Met acht skeletten naar het EK in Oostenrijk

20 feb 2023

Lucas Boer maakt de beste dierenskeletten van Nederland, hij won er al diverse prijzen mee. Afgelopen week was de conservator van het Nijmeegse Museum voor Anatomie en Pathologie in Oostenrijk om mee te doen aan het Europees Kampioenschap voor taxidermisten. Vox volgde hem. 'Net niet goed genoeg, helaas.'

De beurshal is gevuld met honderden opgezette dieren. Tijgers, roofvogels, eekhoorns, pauwen, uilen, moeflons, een slapende pitbull, een ordinaire lapjeskat. Lucas Boer (34) loopt er in zijn lange jas van schapenwol kalmpjes tussendoor. Je zou kunnen zeggen dat hij zich thuisvoelt in dit rariteitenkabinet. In Nijmegen is hij conservator van het anatomisch museum in het Radboudumc: elke dag wordt hij omringd door preparaten gemaakt van menselijk materiaal. Hier in Salzburg zijn het overleden dieren.

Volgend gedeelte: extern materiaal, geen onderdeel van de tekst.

-- ==== Sys2Proof/Laws/KeptNetwork.lean ====
section
/-! SUPPORT. The frame lemma of every operation of Machine/Network.lean: which fields of the state it may change, and that it keeps the canonical
forms. -/

set_option Elab.async false
set_option linter.unusedTactic false
set_option linter.unreachableTactic false
set_option linter.unusedVariables false

namespace Sys2Proof.Laws

open Sys2Proof Sys2Proof.Machine Sys2Proof.Safety

theorem State.sendTarget_frame (s : State) (h : Nat) : Kept [.freeIdx] s (State.sendTarget s h).1 := by
  unfold State.sendTarget
  try dsimp only
  repeat' first
    | with_reducible exact Kept.refl _
    | ((with_reducible apply Laws.State.drawFree_kept' ?mhl (by assumption)); (case mhl => decide))
    | ((with_reducible apply Laws.State.drawFree_kept); (case mhl => decide))
    | with_reducible apply Kept.ite
    | (fail_if_no_progress ((with_reducible apply Kept.upd); (case ho => (refine Only.of (fun p hp => ?_) rfl; cases p <;> first | rfl | (refine absurd ?_ hp; decide))); (case hi => exact IoKept.refl _); (case ht => exact T1Kept.refl _)))
    | intro _
    | dsimp only
    | split
theorem State.sendTarget_kept {ml : List StateField} {mz : State} {s : State} {h : Nat} (mhl : [.freeIdx] ⊆ ml) (mh : Kept ml mz s) : Kept ml mz (State.sendTarget s h).1 :=
  Kept.after ((State.sendTarget_frame s h).mono mhl) mh
theorem State.sendTarget_kept' {ml : List StateField} {mz : State} {s : State} {h : Nat} {v0 : State} {v1 : Nat} {v2 : Nat} (mhl : [.freeIdx] ⊆ ml) (me : State.sendTarget s h = (v0, v1, v2)) (mh : Kept ml mz s) : Kept ml mz v0 := by
  have mk := Kept.after ((State.sendTarget_frame s h).mono mhl) mh
  rw [me] at mk
  exact mk

theorem State.awaitAccept_frame (s : State) (m : Msg) : Kept [.net] s (State.awaitAccept s m) := by
  unfold State.awaitAccept
  try dsimp only
  repeat' first
    | with_reducible exact Kept.refl _
    | with_reducible apply Kept.ite
    | (fail_if_no_progress ((with_reducible apply Kept.upd); (case ho => (refine Only.of (fun p hp => ?_) rfl; cases p <;> first | rfl | (refine absurd ?_ hp; decide))); (case hi => exact IoKept.refl _); (case ht => exact T1Kept.refl _)))
    | intro _
    | dsimp only
    | split
theorem State.awaitAccept_kept {ml : List StateField} {mz : State} {s : State} {m : Msg} (mhl : [.net] ⊆ ml) (mh : Kept ml mz s) : Kept ml mz (State.awaitAccept s m) :=
  Kept.after ((State.awaitAccept_frame s m).mono mhl) mh

theorem execNwSend_kept (n : Insn) (s : State) : ∃ out, execNwSend n s = .next out ∧ Kept [.io, .yt, .t1, .shed, .prefetch, .stalls, .units, .ops, .mirrors, .redirects, .cp, .cpSlots, .contexts, .answers, .tallies, .textCache, .rounds, .svChanged, .net, .sec, .freeIdx] s out := by
  refine ⟨_, rfl, ?_⟩
  apply State.runInsn_kept (by decide) _ (Kept.refl _)
  intro t y
  apply State.engine_kept (by decide) _ (Kept.refl _)
  intro t c
  have h1 : ∀ a b e, Kept [.io, .yt, .t1, .shed, .prefetch, .stalls, .units, .ops, .mirrors, .redirects, .cp, .cpSlots, .contexts, .answers, .tallies, .textCache, .rounds, .svChanged, .net, .sec, .freeIdx] t (t.afterRead a b e).checkPoison :=
    fun a b e => State.checkPoison_kept (by decide) (State.afterRead_kept (by decide) (Kept.refl _))
  dsimp only
  refine Kept.ite (State.complete_kept (by decide) (Kept.refl _)) ?_
  split
  · exact State.complete_kept (by decide) (Kept.refl _)
  · exact State.complete_kept (by decide) (h1 _ _ _)
  · exact State.complete_kept (by decide) (State.awaitAccept_kept (by decide) (State.send_kept (by decide) (State.drawFree_kept (by decide) (State.sendTarget_kept (by decide) (h1 _ _ _)))))

theorem State.setInbox_frame (s : State) (t : Nat) (l : List Msg) : Kept [.net] s (State.setInbox s t l) := by
  unfold State.setInbox
  try dsimp only
  repeat' first
    | with_reducible exact Kept.refl _
    | with_reducible apply Kept.ite
    | (fail_if_no_progress ((with_reducible apply Kept.upd); (case ho => (refine Only.of (fun p hp => ?_) rfl; cases p <;> first | rfl | (refine absurd ?_ hp; decide))); (case hi => exact IoKept.refl _); (case ht => exact T1Kept.refl _)))
    | intro _
    | dsimp only
    | split
theorem State.setInbox_kept {ml : List StateField} {mz : State} {s : State} {t : Nat} {l : List Msg} (mhl : [.net] ⊆ ml) (mh : Kept ml mz s) : Kept ml mz (State.setInbox s t l) :=
  Kept.after ((State.setInbox_frame s t l).mono mhl) mh

theorem State.takeMessage_frame (s : State) (t buffer len : Nat) (m : Msg) (rest : List Msg) : Kept [.t1, .net, .freeIdx] s (State.takeMessage s t buffer len m rest).1 := by
  unfold State.takeMessage
  try dsimp only
  repeat' first
    | with_reducible exact Kept.refl _
    | ((with_reducible apply Laws.State.drawFree_kept' ?mhl (by assumption)); (case mhl => decide))
    | ((with_reducible apply Laws.State.drawFree_kept); (case mhl => decide))
    | ((with_reducible apply Laws.State.setInbox_kept); (case mhl => decide))
    | ((with_reducible apply Laws.State.writeT1_kept); (case mhl => decide))
    | with_reducible apply Kept.ite
    | intro _
    | dsimp only
    | split
theorem State.takeMessage_kept {ml : List StateField} {mz : State} {s : State} {t buffer len : Nat} {m : Msg} {rest : List Msg} (mhl : [.t1, .net, .freeIdx] ⊆ ml) (mh : Kept ml mz s) : Kept ml mz (State.takeMessage s t buffer len m rest).1 :=
  Kept.after ((State.takeMessage_frame s t buffer len m rest).mono mhl) mh
theorem State.takeMessage_kept' {ml : List StateField} {mz : State} {s : State} {t buffer len : Nat} {m : Msg} {rest : List Msg} {v0 : State} {v1 : Nat} {v2 : Nat} (mhl : [.t1, .net, .freeIdx] ⊆ ml) (me : State.takeMessage s t buffer len m rest = (v0, v1, v2)) (mh : Kept ml mz s) : Kept ml mz v0 := by
  have mk := Kept.after ((State.takeMessage_frame s t buffer len m rest).mono mhl) mh
  rw [me] at mk
  exact mk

‘Ik leer hier wel veel van hoor’

Boer houdt halt bij twee skeletten van raven die met elkaar in gevecht zijn. Hij schudt zijn hoofd: ‘Net niet goed genoeg, helaas.’ De skeletten maakte hij zelf, maar er hangt inmiddels een rood lintje aan. Dat betekent dat de jury hem niet de allerhoogste score heeft toegekend. Een blauw lintje zou beter zijn. Ofwel: Lucas Boer is niet de beste skeletteur van Europa. En daarom was hij nu juist naar deze wedstrijd in Oostenrijk gekomen, om wél met die titel naar huis te gaan.

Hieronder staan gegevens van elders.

theorem State.ctxFree_frame (s : State) (c : Cmd) : Kept [.io, .t1, .contexts, .answers, .windows, .aisle] s (State.ctxFree s c) := by
  unfold State.ctxFree
  try dsimp only
  repeat' first
    | with_reducible exact Kept.refl _
    | ((with_reducible apply Laws.State.complete_kept); (case mhl => decide))
    | ((with_reducible apply Laws.State.freeContext_kept); (case mhl => decide))
    | ((with_reducible apply Laws.State.runHeld_kept); (case mhl => decide))
    | with_reducible apply Kept.ite
    | with_reducible apply Kept.getD
    | (fail_if_no_progress ((with_reducible apply Kept.upd); (case ho => (refine Only.of (fun p hp => ?_) rfl; cases p <;> first | rfl | (refine absurd ?_ hp; decide))); (case hi => (repeat' first | with_reducible exact IoKept.refl _ | with_reducible apply IoKept.ite | with_reducible apply IoKept.foldl | with_reducible apply IoKept.put | with_reducible apply IoKept.filter | (fail_if_no_progress with_reducible apply IoKept.upd) | intro _ | dsimp only | split)); (case ht => (repeat' first | with_reducible exact T1Kept.refl _ | with_reducible apply T1Kept.ite | with_reducible apply T1Kept.foldl | with_reducible apply T1Kept.put | with_reducible apply T1Kept.filter | (fail_if_no_progress with_reducible apply T1Kept.upd) | intro _ | dsimp only | split))))
    | intro _
    | dsimp only
    | split
theorem State.ctxFree_kept {ml : List StateField} {mz : State} {s : State} {c : Cmd} (mhl : [.io, .t1, .contexts, .answers, .windows, .aisle] ⊆ ml) (mh : Kept ml mz s) : Kept ml mz (State.ctxFree s c) :=
  Kept.after ((State.ctxFree_frame s c).mono mhl) mh

theorem execCtxFree_kept (c : Cmd) (s : State) : ∃ out, execCtxFree c s = .next out ∧ Kept [.io, .t1, .contexts, .answers, .windows, .aisle] s out := by
  unfold execCtxFree
  try dsimp only
  refine ⟨_, rfl, ?_⟩
  try dsimp only
  repeat' first
    | with_reducible exact Kept.refl _
    | ((with_reducible apply Laws.State.ctxFree_kept); (case mhl => decide))
    | with_reducible apply Kept.ite
    | intro _
    | dsimp only
    | split

theorem State.setPart_frame (s : State) (p : Nat) (x : PartX) : Kept [.parts] s (State.setPart s p x) := by
  unfold State.setPart
  try dsimp only
  repeat' first
    | with_reducible exact Kept.refl _
    | with_reducible apply Kept.ite
    | (fail_if_no_progress ((with_reducible apply Kept.upd); (case ho => (refine Only.of (fun p hp => ?_) rfl; cases p <;> first | rfl | (refine absurd ?_ hp; decide))); (case hi => exact IoKept.refl _); (case ht => exact T1Kept.refl _)))
    | intro _
    | dsimp only
    | split
theorem State.setPart_kept {ml : List StateField} {mz : State} {s : State} {p : Nat} {x : PartX} (mhl : [.parts] ⊆ ml) (mh : Kept ml mz s) : Kept ml mz (State.setPart s p x) :=
  Kept.after ((State.setPart_frame s p x).mono mhl) mh
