theorem execGcPortCommit_kept (w : RegWrite) (s : State) : ∃ out, execGcPortCommit w s = .next out ∧ Kept [.io] s out := by
  unfold execGcPortCommit
  try dsimp only
  refine ⟨_, rfl, ?_⟩
  try dsimp only
  repeat' first
    | with_reducible exact Kept.refl _
    | ((with_reducible apply Laws.State.writePortCtrl_kept); (case mhl => decide))
    | with_reducible apply Kept.ite
    | intro _
    | dsimp only
    | split

end Sys2Proof.Laws
end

Het is voor het eerst dat Boer meedoet aan het Europees Kampioenschap voor taxidermisten (dierenpreparateurs). Eerder werd hij al wel Nederlands kampioen. ‘Dat is op zich niet zo heel onhaalbaar, want er zijn weinig skelettenbouwers.’ De meeste taxidermisten gaan voor dieren met huid en haar, hij legt zich toe op wat er overblijft: het geraamte.

‘Kijk, dit is de man die wel gewonnen heeft’, zegt hij met een hoofdknik naar een jongen die een kop kleiner is dan hij en vriendelijk terug groet. Iedereen kent elkaar hier in dit walhalla voor preparateurs. De winnaar maakte een skelet van een meerkoet die uit het water opstijgt. Hij komt uit Hongarije. ‘Ik leer hier wel veel van hoor’, zegt de teleurgestelde conservator. ‘Hij heeft zijn vogel heel mooi tegen een achtergrond gezet, dit stuk zou je zo in een museum kunnen plaatsen. Mijn skeletten staan vrij degelijk in een glazen bak. Maar zijn skelet is ook echt heel goed gemaakt. Het gaat om de houding van de vogel.’

Drie weken voor het EK (Mook, 29 januari)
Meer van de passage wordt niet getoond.